Task requirements:
Find the line containing "elapsed c now last = (if" in the records below. Copy exactly that line and each one after it, ending at the line containing "(last + elapsed", and nothing more.

- - -

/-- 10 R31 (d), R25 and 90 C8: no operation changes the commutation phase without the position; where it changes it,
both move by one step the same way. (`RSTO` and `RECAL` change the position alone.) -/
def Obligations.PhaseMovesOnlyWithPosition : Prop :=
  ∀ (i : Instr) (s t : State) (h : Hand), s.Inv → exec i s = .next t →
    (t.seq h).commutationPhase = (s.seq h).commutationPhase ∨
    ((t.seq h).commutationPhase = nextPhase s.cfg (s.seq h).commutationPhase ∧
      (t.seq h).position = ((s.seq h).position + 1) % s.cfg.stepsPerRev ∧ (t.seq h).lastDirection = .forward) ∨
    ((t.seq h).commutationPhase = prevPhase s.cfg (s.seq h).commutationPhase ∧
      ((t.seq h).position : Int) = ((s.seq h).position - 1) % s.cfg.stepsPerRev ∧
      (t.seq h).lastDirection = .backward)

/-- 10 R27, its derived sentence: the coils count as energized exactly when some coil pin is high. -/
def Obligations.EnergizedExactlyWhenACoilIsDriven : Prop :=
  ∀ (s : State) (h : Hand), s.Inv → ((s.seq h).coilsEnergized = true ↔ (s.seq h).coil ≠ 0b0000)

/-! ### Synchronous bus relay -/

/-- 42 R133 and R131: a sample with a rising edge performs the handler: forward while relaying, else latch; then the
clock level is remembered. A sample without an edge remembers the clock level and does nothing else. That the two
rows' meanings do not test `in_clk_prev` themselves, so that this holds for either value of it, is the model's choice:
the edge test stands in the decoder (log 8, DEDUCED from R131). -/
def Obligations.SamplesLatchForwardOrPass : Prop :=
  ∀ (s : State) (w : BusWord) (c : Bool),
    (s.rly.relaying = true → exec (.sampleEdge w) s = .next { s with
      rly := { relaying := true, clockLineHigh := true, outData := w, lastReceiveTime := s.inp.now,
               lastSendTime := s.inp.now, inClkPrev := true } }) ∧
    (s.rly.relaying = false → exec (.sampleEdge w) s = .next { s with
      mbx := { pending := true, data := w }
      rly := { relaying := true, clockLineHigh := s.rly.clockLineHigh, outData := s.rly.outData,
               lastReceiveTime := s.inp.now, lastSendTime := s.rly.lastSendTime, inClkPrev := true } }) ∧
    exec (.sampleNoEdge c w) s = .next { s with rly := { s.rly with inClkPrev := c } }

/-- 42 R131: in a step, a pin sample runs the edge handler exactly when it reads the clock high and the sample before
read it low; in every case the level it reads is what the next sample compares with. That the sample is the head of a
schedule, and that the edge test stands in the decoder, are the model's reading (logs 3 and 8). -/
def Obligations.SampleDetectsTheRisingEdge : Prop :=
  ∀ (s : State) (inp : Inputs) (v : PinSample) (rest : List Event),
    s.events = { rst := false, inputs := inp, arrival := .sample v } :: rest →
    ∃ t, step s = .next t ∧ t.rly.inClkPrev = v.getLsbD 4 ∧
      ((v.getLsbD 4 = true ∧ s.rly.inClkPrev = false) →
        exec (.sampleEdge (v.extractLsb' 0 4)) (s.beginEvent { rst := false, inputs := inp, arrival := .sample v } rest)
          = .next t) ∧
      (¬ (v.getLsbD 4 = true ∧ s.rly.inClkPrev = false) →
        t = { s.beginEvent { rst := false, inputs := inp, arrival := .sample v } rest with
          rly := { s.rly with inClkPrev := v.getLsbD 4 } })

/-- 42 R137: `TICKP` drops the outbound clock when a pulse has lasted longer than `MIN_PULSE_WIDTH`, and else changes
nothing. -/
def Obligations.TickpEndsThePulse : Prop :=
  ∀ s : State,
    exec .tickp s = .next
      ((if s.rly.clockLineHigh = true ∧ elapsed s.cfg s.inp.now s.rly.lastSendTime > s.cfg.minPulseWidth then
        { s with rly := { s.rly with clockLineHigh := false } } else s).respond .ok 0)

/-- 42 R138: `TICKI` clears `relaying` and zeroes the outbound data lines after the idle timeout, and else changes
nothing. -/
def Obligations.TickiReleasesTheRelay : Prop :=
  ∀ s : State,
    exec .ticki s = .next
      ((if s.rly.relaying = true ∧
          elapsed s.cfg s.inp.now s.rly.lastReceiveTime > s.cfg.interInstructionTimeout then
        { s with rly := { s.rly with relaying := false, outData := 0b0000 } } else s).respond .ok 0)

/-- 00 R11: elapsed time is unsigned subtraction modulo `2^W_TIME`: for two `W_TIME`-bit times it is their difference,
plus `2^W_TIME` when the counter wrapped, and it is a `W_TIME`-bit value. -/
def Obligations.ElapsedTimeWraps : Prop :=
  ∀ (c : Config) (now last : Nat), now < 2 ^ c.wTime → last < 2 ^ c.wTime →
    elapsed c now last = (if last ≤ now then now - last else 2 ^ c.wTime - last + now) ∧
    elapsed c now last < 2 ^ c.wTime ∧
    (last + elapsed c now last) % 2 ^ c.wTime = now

- - -

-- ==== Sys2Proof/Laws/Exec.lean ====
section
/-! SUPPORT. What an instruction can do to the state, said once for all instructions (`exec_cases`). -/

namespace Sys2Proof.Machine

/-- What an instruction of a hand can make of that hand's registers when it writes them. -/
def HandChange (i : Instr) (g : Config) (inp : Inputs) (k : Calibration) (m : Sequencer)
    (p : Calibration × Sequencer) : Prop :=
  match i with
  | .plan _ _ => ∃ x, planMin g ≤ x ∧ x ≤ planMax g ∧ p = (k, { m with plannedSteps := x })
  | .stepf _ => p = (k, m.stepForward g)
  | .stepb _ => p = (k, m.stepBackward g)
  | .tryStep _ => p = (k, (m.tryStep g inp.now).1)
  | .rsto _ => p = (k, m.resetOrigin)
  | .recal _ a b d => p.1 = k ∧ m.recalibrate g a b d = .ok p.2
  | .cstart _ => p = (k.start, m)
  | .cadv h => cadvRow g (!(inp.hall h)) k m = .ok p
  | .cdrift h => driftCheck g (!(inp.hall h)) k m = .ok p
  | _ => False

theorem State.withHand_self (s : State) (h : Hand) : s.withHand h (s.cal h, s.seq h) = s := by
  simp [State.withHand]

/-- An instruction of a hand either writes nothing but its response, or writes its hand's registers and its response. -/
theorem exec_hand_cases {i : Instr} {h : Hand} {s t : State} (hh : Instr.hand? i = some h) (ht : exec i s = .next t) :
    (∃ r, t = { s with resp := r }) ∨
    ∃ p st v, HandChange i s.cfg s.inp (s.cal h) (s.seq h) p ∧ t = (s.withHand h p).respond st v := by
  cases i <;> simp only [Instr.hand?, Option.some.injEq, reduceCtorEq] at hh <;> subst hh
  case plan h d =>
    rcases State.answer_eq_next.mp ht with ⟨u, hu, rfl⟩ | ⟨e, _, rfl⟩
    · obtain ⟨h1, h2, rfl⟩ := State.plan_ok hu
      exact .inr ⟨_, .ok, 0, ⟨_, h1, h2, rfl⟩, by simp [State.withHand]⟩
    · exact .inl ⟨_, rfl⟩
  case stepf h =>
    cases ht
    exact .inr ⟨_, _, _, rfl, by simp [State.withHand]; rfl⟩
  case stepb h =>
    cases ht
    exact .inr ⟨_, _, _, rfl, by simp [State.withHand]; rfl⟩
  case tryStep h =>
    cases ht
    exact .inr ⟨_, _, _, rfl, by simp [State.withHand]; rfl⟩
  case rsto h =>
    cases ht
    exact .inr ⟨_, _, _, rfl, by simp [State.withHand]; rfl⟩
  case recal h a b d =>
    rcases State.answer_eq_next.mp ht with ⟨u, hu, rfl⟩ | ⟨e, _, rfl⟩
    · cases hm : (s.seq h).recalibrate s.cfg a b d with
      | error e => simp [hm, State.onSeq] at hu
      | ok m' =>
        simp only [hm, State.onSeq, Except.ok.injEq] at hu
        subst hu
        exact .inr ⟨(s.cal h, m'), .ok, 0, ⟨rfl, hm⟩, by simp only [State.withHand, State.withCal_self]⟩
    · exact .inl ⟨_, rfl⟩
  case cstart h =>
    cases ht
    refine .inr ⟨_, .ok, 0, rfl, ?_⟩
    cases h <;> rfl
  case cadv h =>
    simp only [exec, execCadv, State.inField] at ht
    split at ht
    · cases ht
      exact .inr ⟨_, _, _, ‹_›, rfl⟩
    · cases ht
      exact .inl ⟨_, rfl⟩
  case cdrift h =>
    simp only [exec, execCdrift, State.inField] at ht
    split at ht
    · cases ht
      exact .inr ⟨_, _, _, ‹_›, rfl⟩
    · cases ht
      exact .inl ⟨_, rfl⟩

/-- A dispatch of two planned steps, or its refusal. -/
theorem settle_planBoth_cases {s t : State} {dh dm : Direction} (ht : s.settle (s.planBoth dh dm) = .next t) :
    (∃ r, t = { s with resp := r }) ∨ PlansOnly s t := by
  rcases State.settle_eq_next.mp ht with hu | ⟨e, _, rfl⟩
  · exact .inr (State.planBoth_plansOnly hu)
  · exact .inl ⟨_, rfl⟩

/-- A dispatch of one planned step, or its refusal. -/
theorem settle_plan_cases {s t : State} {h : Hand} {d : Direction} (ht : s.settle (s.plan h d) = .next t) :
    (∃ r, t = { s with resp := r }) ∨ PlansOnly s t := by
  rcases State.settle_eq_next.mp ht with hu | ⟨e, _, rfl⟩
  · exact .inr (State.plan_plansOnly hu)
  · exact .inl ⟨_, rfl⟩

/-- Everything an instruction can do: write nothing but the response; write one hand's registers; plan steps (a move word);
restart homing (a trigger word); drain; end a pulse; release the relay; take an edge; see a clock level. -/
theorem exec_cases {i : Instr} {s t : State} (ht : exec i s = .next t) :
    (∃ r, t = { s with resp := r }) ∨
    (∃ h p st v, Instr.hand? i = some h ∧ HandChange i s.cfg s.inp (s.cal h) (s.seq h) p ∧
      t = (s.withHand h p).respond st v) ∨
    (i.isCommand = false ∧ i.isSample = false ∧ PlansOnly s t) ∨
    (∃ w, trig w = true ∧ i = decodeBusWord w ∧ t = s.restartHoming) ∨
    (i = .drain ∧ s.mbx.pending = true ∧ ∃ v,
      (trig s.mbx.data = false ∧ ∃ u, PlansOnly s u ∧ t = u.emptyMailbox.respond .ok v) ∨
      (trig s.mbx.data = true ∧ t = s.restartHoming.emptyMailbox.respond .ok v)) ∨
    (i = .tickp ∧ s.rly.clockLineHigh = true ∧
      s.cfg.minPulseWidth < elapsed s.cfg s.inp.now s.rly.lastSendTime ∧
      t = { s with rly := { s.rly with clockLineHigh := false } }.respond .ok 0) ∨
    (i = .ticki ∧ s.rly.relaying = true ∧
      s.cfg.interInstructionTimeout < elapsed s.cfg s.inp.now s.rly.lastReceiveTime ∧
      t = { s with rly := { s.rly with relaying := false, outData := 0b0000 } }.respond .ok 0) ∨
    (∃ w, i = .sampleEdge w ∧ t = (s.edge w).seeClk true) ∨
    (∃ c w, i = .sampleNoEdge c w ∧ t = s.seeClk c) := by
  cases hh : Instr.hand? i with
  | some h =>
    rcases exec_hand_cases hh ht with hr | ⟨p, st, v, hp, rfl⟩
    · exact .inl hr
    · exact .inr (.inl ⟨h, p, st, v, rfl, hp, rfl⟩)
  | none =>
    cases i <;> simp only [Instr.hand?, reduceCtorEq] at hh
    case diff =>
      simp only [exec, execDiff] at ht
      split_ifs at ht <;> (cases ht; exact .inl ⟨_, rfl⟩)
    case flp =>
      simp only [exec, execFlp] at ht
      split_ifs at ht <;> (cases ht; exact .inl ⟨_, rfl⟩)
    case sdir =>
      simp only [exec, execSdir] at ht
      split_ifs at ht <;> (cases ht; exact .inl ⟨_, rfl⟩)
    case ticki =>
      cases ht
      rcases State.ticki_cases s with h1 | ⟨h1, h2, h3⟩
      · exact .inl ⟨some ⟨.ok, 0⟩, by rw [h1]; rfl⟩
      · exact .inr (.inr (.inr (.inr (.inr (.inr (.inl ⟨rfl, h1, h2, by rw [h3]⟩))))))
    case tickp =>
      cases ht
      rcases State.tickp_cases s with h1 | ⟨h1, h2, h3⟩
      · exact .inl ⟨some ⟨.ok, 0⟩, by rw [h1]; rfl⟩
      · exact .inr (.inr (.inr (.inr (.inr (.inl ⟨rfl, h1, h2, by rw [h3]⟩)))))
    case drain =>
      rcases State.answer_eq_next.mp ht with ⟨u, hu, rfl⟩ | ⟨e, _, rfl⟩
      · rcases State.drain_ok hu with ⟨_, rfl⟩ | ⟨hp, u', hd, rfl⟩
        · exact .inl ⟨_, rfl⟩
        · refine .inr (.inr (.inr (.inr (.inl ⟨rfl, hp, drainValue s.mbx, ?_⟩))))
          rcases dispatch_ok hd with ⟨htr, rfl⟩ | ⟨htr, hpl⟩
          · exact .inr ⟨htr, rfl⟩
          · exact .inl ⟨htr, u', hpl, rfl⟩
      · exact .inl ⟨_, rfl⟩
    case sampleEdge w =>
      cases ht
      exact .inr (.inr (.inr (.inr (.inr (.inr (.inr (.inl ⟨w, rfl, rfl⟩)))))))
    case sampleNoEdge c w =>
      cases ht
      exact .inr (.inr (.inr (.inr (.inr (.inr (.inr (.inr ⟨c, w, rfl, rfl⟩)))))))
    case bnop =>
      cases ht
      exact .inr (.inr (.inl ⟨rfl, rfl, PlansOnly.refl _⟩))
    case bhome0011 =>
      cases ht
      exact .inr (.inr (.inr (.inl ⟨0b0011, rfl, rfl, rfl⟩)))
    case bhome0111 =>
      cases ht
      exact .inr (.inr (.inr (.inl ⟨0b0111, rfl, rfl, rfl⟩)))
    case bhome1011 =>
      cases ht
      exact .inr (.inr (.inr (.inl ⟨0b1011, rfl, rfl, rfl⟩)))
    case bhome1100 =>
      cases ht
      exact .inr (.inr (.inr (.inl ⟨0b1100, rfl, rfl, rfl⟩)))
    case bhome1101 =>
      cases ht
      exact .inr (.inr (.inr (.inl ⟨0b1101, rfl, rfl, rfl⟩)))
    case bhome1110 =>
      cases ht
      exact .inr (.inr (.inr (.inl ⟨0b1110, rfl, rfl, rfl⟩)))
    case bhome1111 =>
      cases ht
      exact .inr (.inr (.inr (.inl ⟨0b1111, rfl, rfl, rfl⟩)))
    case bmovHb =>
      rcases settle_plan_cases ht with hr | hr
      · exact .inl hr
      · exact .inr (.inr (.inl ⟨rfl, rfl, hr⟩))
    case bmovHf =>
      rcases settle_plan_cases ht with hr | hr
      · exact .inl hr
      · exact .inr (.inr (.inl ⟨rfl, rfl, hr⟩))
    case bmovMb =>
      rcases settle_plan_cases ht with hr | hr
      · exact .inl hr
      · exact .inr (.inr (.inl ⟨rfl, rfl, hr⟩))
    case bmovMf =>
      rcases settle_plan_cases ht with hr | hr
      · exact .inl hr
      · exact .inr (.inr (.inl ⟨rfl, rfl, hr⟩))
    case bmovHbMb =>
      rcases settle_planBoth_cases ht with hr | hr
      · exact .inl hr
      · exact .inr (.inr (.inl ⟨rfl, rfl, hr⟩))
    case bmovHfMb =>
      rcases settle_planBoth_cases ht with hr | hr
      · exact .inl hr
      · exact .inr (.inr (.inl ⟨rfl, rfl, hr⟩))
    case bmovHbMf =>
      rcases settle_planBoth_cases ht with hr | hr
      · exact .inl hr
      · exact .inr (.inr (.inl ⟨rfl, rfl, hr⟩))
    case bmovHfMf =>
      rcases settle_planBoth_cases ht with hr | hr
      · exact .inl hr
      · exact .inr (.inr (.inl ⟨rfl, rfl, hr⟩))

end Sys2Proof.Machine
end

- - -

Result of the task:
    elapsed c now last = (if last ≤ now then now - last else 2 ^ c.wTime - last + now) ∧
    elapsed c now last < 2 ^ c.wTime ∧
    (last + elapsed c now last) % 2 ^ c.wTime = now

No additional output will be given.